# Technical Data Extraction: OpenWeb Log-Log Plot
## 1. Component Isolation
* **Header:** Contains the title "OpenWeb".
* **Main Chart:** A log-log scatter plot with a linear regression line.
* **Axes:**
* **Y-axis (Vertical):** Labeled "$p$", representing a probability or density.
* **X-axis (Horizontal):** Labeled "$\tau$" (tau), representing a time constant or interval.
## 2. Axis Configuration and Scale
The chart utilizes a logarithmic scale (base 10) for both axes, indicating a power-law relationship between the variables.
* **Y-axis ($p$):**
* Range: $10^{-5}$ to $10^{-3}$.
* Major markers: $10^{-5}$, $10^{-4}$, $10^{-3}$.
* A faint horizontal grid line is present at the $10^{-4}$ level.
* **X-axis ($\tau$):**
* Range: $10^1$ (10) to $10^3$ (1000).
* Major markers: $10^1$, $10^3$.
* The midpoint between $10^1$ and $10^3$ (which would be $10^2$ or 100) is not explicitly labeled but is visually the center of the axis.
## 3. Data Series Analysis
### Series 1: Observed Data Points (Blue Circles)

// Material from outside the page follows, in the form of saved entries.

-- ==== Sys2Proof/Machine/Step.lean ====
section
/-! DEFINITION. One step of the block (R35): in `IDLE` it waits (R261); otherwise it examines what stands at the
cursor and runs it, or takes the DecodeFailure that the missing byte or missing arm stands for. -/

namespace Sys2Proof.Machine

/-- One step. -/
def step (s : State) : Host.Outcome State Fault Refusal :=
  match s.phase with
  | .idle => .next s
  | .prefixPhase | .opcodePhase | .lengthPhase =>
    match s.decodeAtCursor with
    | .instr i => exec i s
    | .reject r => .next (takeDecodeFailure (rejectCause r) s)

/-- The state whose very next step runs the instruction of a table word: see `placeWord`. -/
def State.withFetchWord (s : State) (nbits w : Nat) : State := placeWord nbits w s

end Sys2Proof.Machine
end

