-- ==== Sys2Proof/Tests/Slice0.lean ====
section
/-! SUPPORT. The model's own tests: ill-formed terms that `WellFormed` refuses, words written out bit by bit from the
encodings of the spec, single steps and results from the vectors of `95_test_vectors.md`, and one witness for the
hypotheses of every statement that has some. -/

set_option Elab.async false

namespace Sys2Proof.Tests

open Sys2Proof Sys2Proof.Machine

/-! ### `WellFormed` refuses an ill-formed term of each check -/

theorem test_refuses_W01_member_of_empty_list : ¬WellFormed (.op2_01_inW01 0xF8#8) := by decide
theorem test_refuses_W38_member_as_other : ¬WellFormed (.op2_38_other 0x0B#8) := by decide
theorem test_refuses_W3A_NI_member_of_empty_list : ¬WellFormed (.op2_3A_inW3A_NI 0x14#8) := by decide
theorem test_refuses_W3A_I8_member_as_other : ¬WellFormed (.op2_3A_other 0xDF#8) := by decide
theorem test_accepts_unlisted_bytes :
    WellFormed (.op2_01_other 0xF8#8) ∧ WellFormed (.op2_38_other 0x0C#8) ∧ WellFormed (.op2_3A_other 0x00#8) ∧
    WellFormed .op2_38_0B ∧ WellFormed .op2_3A_DF := by decide

/-! ### Words written out bit by bit (R71, R85, R124, R125) -/

/-- `0F`, `66`, `67`, `48` to `4F`, `F0` (R102 to R108). -/
theorem test_decode_prefixes :
    decode false false [0b00001111#8] = .instr .op1_0F ∧ decode false false [0b01100110#8] = .instr .op1_66 ∧
    decode false false [0b01100111#8] = .instr .op1_67 ∧
    decode false false [0b01001101#8] = .instr (.op1_48_4F 0b101#3) ∧
    decode false false [0b01000010#8] = .instr (.op1_40_47 0b010#3) ∧
    decode false false [0b11110000#8] = .instr .op1_F0 := by decide +kernel

/-- After the escape the same bytes are opcodes (R123). -/
theorem test_decode_after_escape :
    decode true false [0b01100110#8] = .instr (.op2_60_6F 0b0110#4) ∧
    decode true false [0b01001000#8] = .instr (.op2_40_4F 0b1000#4) ∧
    decode true false [0b00001111#8] = .instr (.op2_0E_0F 0b1#1) := by decide +kernel

/-- `90`, `57`, `06`: the no-operand, register-in-opcode and invalid rows. -/
theorem test_decode_plain :
    decode false false [0b10010000#8] = .instr .op1_90 ∧
    decode false false [0b01010111#8] = .instr (.op1_50_57 0b111#3) ∧
    decode false false [0b00000110#8] = .instr (.op1_06_07 0b0#1) := by decide +kernel

/-- `FF`, `8B`, `83`, `81`, `0F BA`: the ModRM rows. -/
theorem test_decode_modrm :
    decode false false [0b11111111#8] = .instr .op1_FF ∧
    decode false false [0b10001011#8] = .instr (.op1_8A_8B 0b1#1) ∧
    decode false false [0b10000011#8] = .instr .op1_83 ∧ decode false false [0b10000001#8] = .instr .op1_81 ∧
    decode true false [0b10111010#8] = .instr .op2_BA := by decide +kernel

/-- `75`, `B8`, `E8`, `C2`, `C8`, `0F 84`: the rows with an immediate and no ModRM byte. -/
theorem test_decode_immediates :
    decode false false [0b01110101#8] = .instr (.op1_70_7F 0b0101#4) ∧
    decode false false [0b10111000#8] = .instr (.op1_B8_BF 0b000#3) ∧
    decode false false [0b11101000#8] = .instr (.op1_E8_E9 0b0#1) ∧
    decode false false [0b11000010#8] = .instr .op1_C2 ∧ decode false false [0b11001000#8] = .instr .op1_C8 ∧
    decode true false [0b10000100#8] = .instr (.op2_80_8F 0b0100#4) := by decide +kernel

* **Visual Trend:** The data points form a downward-sloping linear pattern on the log-log scale. This confirms a negative power-law correlation.
* **Spatial Distribution:** There are 7 distinct blue circular data points.
* **Estimated Data Points:**
| Point | $\tau$ (approx) | $p$ (approx) |
| :--- | :--- | :--- |
| 1 | $2 \times 10^1$ | $8 \times 10^{-4}$ |
| 2 | $4 \times 10^1$ | $4 \times 10^{-4}$ |
| 3 | $7 \times 10^1$ | $2 \times 10^{-4}$ |
| 4 | $1 \times 10^2$ | $1 \times 10^{-4}$ |
| 5 | $2 \times 10^2$ | $5 \times 10^{-5}$ |
| 6 | $4 \times 10^2$ | $2 \times 10^{-5}$ |
| 7 | $7 \times 10^2$ | $1 \times 10^{-5}$ |
### Series 2: Regression Line (Red Solid Line)
* **Description:** A solid red line passes through the center of the data points, representing the best-fit power-law model.
* **Slope:** The slope is negative, consistent with the decay of $p$ as $\tau$ increases.